很明显他是被人偷袭的,后脑勺也有一个大包,然后前额碰上墙角,缝了整整13针。他从醒来就昏昏沉沉的,大脑不是很清楚,做了个核磁,还显示大脑有轻微的脑震荡。
以至于他有些记不清了!
比如谁在停车场里偷袭了他?他不清楚。
比如后来慕小姐去哪里了?他也更是记不得。
黎北辰电话来的时候,陈泽正扶着头,撑着自己的脑袋苦思冥想。
“喂?”
“你被人偷袭了?”黎北辰开门见山,语气有些急,有些冷,问得干净利落,“到底是怎么回事?”
他倒是也想知道是怎么回事呢!
陈泽为难地蹙紧了眉头,懊恼地就差当场抓头发:“……我偏偏忘了谁偷袭我那个细节。”
“那慕遥呢?”真是一波未平,一波又起,黎北辰的这个问题,让陈泽也思考了好几秒,然后才想起昏迷前那点残存的意识——
“她来过我身边,后来,好像又走了。
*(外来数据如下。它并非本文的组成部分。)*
-- ==== Sys2Proof/Word.lean ====
section
/-! DEFINITION. The words of CORE (30_encoding.md section 2): one abbreviation per data format, the three channels,
and the record of one thing per channel. Plain types only; every computation over them stands under `Machine/`. -/

namespace Sys2Proof

/-- A phase, sample phase or base phase: u16, one electrical cycle mapped onto 0..65535 (R4, R55). -/
abbrev Phase := BitVec 16

/-- A phase offset: u16 on the same scale (R56). -/
abbrev PhaseOffset := BitVec 16

/-- A sine sample: s16, read as an integer by `BitVec.toInt` (R57). -/
abbrev Sample := BitVec 16

/-- A re-centred sample: u16 (R58). -/
abbrev Centered := BitVec 16

/-- A duty value: u10 (R59). -/
abbrev Duty := BitVec 10

/-- The coarse field of a duty value: u8 (R12, R59). -/
abbrev Coarse := BitVec 8

/-- The fine field of a duty value: u2 (R12, R59). -/
abbrev Fine := BitVec 2

/-- A table index: u6, so strictly below 64 by its type (R34, R81). -/
abbrev TableIndex := BitVec 6

/-- The command word on `cmd[2:0]` (R50). -/
abbrev CmdWord := BitVec 3

/-- The table space: 64 words of 16 signed bits, word-indexed (R7, R30, R38). -/
abbrev SineTable := Vector Sample 64

/-- The three output channels, N_CHANNELS = 3, numbered 0, 1, 2 (R6). -/
inductive Channel where
  | ch0
  | ch1
  | ch2
  deriving DecidableEq, Repr

/-- One thing per channel: the shape of DUTY[0..2] and of VALID[0..2] (R11, R13). -/
structure PerChannel (α : Type) where
  ch0 : α
  ch1 : α
  ch2 : α
  deriving DecidableEq, Repr

end Sys2Proof
end

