-- ==== Sys2Proof/Syntax.lean ====
section
/-! DEFINITION. What can be presented to CORE: the eight commands of the opcode map (R51, opcode_table.json), the pair
of input ports sampled at a step (R19, R20), and the lines of the spec's program text (R60, R61). -/

namespace Sys2Proof

/-- The commands, one constructor per row of spec/opcode_table.json. No row leaves an operand open: the three words of
`EVL c` are three rows. -/
inductive Instr where
  /-- 0b000, R72 -/
  | nop
  /-- 0b001, R71 -/
  | adv
  /-- 0b010, R100 -/
  | tick
  /-- 0b011, reserved, R53 -/
  | rsv3
  /-- 0b100, R96 for channel 0 -/
  | evl0
  /-- 0b101, R96 for channel 1 -/
  | evl1
  /-- 0b110, R96 for channel 2 -/
  | evl2
  /-- 0b111, reserved, R53 -/
  | rsv7
  deriving DecidableEq, Repr

/-- What the sequencer drives at one rising edge of `clk`: the ports `rst` and `cmd` (R19, R20). -/
structure Input where
  rst : Bool
  cmd : CmdWord
  deriving DecidableEq, Repr

/-- A line of a program in the spec's mnemonics (R60) with its two repetitions (R61). `EVL c` carries its operand as
the two bits `cmd[1:0]`, of which only 0, 1, 2 are legal (R52): `Line.wellFormed` is that check. -/
inductive Line where
  | rst
  | nop
  | adv
  | tick
  | evl (c : BitVec 2)
  | rsv3
  | rsv7
  | tickTimes (n : Nat)
  | idleTimes (n : Nat)
  deriving DecidableEq, Repr

end Sys2Proof
end

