-- ==== Sys2Proof/Machine/Parameters.lean ====
section
/-! DEFINITION. The constants of the hardware under the spec's names (R4 to R8), the default sine table (R32), DELTA
from the two frequencies (R5), and which configurations are valid (R9, R31). -/

namespace Sys2Proof.Machine

/-- PHASE_BITS (R4). -/
def phaseBits : Nat := 16
/-- TABLE_SIZE (R7). -/
def tableSize : Nat := 64
/-- INDEX_BITS (R7). -/
def indexBits : Nat := 6
/-- INDEX_SHIFT = PHASE_BITS - INDEX_BITS (R7). -/
def indexShift : Nat := 10
/-- SAMPLE_MAX (R7). -/
def sampleMax : Int := 32767
/-- DUTY_BITS = R (R8). -/
def dutyBits : Nat := 10
/-- CENTER_BIAS (R8). -/
def centerBias : Int := 32767
/-- SCALE_SHIFT = 16 - DUTY_BITS (R8). -/
def scaleShift : Nat := 6
/-- FINE_BITS (R8). -/
def fineBits : Nat := 2
/-- COARSE_BITS = DUTY_BITS - FINE_BITS (R8). -/
def coarseBits : Nat := 8

/-- OFFSET[c] (R6): 0x0000, 0x5555, 0xAAAA. -/
def offset : Channel → PhaseOffset
  | .ch0 => 0x0000#16
  | .ch1 => 0x5555#16
  | .ch2 => 0xAAAA#16

/-- Rows 0..7 to 24..31 of the table of R32, in the spec's sixteen-bit words. -/
def sineWordsLow : List Sample :=
  [0x0000#16, 0x0C8C#16, 0x18F9#16, 0x2528#16, 0x30FB#16, 0x3C56#16, 0x471C#16, 0x5133#16] ++
  [0x5A82#16, 0x62F1#16, 0x6A6D#16, 0x70E2#16, 0x7641#16, 0x7A7C#16, 0x7D89#16, 0x7F61#16] ++
  [0x7FFF#16, 0x7F61#16, 0x7D89#16, 0x7A7C#16, 0x7641#16, 0x70E2#16, 0x6A6D#16, 0x62F1#16] ++
  [0x5A82#16, 0x5133#16, 0x471C#16, 0x3C56#16, 0x30FB#16, 0x2528#16, 0x18F9#16, 0x0C8C#16]

/-- Rows 32..39 to 56..63 of the table of R32. -/
def sineWordsHigh : List Sample :=
  [0x0000#16, 0xF374#16, 0xE707#16, 0xDAD8#16, 0xCF05#16, 0xC3AA#16, 0xB8E4#16, 0xAECD#16] ++
  [0xA57E#16, 0x9D0F#16, 0x9593#16, 0x8F1E#16, 0x89BF#16, 0x8584#16, 0x8277#16, 0x809F#16] ++
  [0x8001#16, 0x809F#16, 0x8277#16, 0x8584#16, 0x89BF#16, 0x8F1E#16, 0x9593#16, 0x9D0F#16] ++
  [0xA57E#16, 0xAECD#16, 0xB8E4#16, 0xC3AA#16, 0xCF05#16, 0xDAD8#16, 0xE707#16, 0xF374#16]

/-- SINE_TABLE, the default of R32. UNVERIFIED against the original repository, whose literal table is in no source
(D8, log entry 12). -/
def sineTable : SineTable := ⟨(sineWordsLow ++ sineWordsHigh).toArray, rfl⟩

/-- DELTA from the two frequencies, round half up (R5, D6). -/
def deltaOf (fDesired fUpdate : Nat) : Nat :=
  (2 * fDesired * 65536 + fUpdate) / (2 * fUpdate)

/-- A word in [-32767, 32767] (R31 b). -/
def sampleAdmissible (w : Sample) : Bool :=
  decide (-sampleMax ≤ w.toInt) && decide (w.toInt ≤ sampleMax)

/-- What R31 requires of a table taken as an argument: (b) and (d); (a) is its type. -/
def tableAdmissible (t : SineTable) : Bool :=
  t.toList.all sampleAdmissible && t[0] == 0#16 && t[32] == 0#16

end Sys2Proof.Machine

namespace Sys2Proof

/-- A valid configuration (R9): 0 < DELTA, an admissible table. DELTA < 65536 is its width, and the offsets are
constants. -/
def Config.valid (cfg : Config) : Bool :=
  cfg.delta != 0#16 && Machine.tableAdmissible cfg.table

/-- A configuration from F_DESIRED, F_UPDATE and a table, refused where R9 and D7 refuse it. -/
def Config.ofFrequencies (fDesired fUpdate : Nat) (table : SineTable) : Except ConfigError Config :=
  if fDesired = 0 ∨ fUpdate = 0 then .error .frequencyNotPositive
  else if Machine.deltaOf fDesired fUpdate = 0 then .error .deltaZero
  else if 65536 ≤ Machine.deltaOf fDesired fUpdate then .error .deltaTooLarge
  else if Machine.tableAdmissible table = false then .error .tableNotAdmissible
  else .ok ⟨BitVec.ofNat 16 (Machine.deltaOf fDesired fUpdate), table⟩

/-- The spec's worked configuration: F_DESIRED = 60, F_UPDATE = 20000, DELTA = 197 (R5, D28), the default table. -/
def Config.worked : Config := ⟨197#16, Machine.sineTable⟩

end Sys2Proof
end

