-- ==== Sys2Proof/Machine/Operands.lean ====
section
/-! DEFINITION. The operands of a command (R52): no command carries a register or an address. ADV and TICK act on
PHASE; EVL c takes its base phase from PHASE and its offset from the channel number it carries. -/

namespace Sys2Proof.Machine

/-- The channel an EVL's operand bits `cmd[1:0]` name: 0, 1, 2; 3 names none (R52, R53). -/
def channelOfBits (c : BitVec 2) : Option Channel :=
  match c.toNat with
  | 0 => some .ch0
  | 1 => some .ch1
  | 2 => some .ch2
  | _ => none

/-- The channel's number (R6). -/
def channelNumber : Channel → Nat
  | .ch0 => 0
  | .ch1 => 1
  | .ch2 => 2

/-- The command that evaluates a channel: EVL 0, EVL 1, EVL 2 (R52). -/
def evlOf : Channel → Instr
  | .ch0 => .evl0
  | .ch1 => .evl1
  | .ch2 => .evl2

/-- `basePhase` is always the current PHASE register (R52, D26). -/
def basePhase (r : Regs) : Phase := r.phase

/-- The channels a command evaluates, in the order of their events (R51, R96, R100). -/
def channelsOf : Instr → List Channel
  | .nop => []
  | .adv => []
  | .tick => [.ch0, .ch1, .ch2]
  | .rsv3 => []
  | .evl0 => [.ch0]
  | .evl1 => [.ch1]
  | .evl2 => [.ch2]
  | .rsv7 => []

end Sys2Proof.Machine
end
”
他隐约间还听到有开车的声音,开车的人是谁,他就绝对不知道了!
黎北辰在电话那段沉吟了半晌,显然是很不情愿,才把某个最差的猜想提示出来:“根据你说的推断……是不是她打伤你的?”她不是迫切地想让他放了她,然后得到自由吗?
所以会不会是她趁着只有一个陈泽……
“应该不是。”陈泽茫然地摇摇头,脑袋上的伤口一阵阵发疼,他只能扶住额头,低喃着重复,“你让我再想想,再想想……”他不相信是慕小姐做的,但是他又想不出任何有关的细节来!
这种轻微的脑震荡,真是要害死人!偏偏忘了最关键的一部分。
“你慢慢想。”陈泽还在低喃,黎北辰快速地丢下一句便挂断电话,“我先找人。”
不管是哪个原因,他都得先把人找回来。
只是通过刚刚陈泽的描述,再加上她下午在病房里的态度,他不得不往最坏的考虑想……六年前他一时不查,让她失踪了整整六年。这次呢?
“我是黎北辰。”他拿起电话,动用了A市的众多核心人脉,每一个电话的声音都有些急,“帮我找个人。”
。。。
离登记时间只剩下半个小时。
慕向贤已准备好了简单的行李,都是他昨天回小洋楼拿的,然后安慰慕遥:“没关系,爸爸知道走得仓促了,我们去美国重新买!你放心,爸爸带了足够的钱!”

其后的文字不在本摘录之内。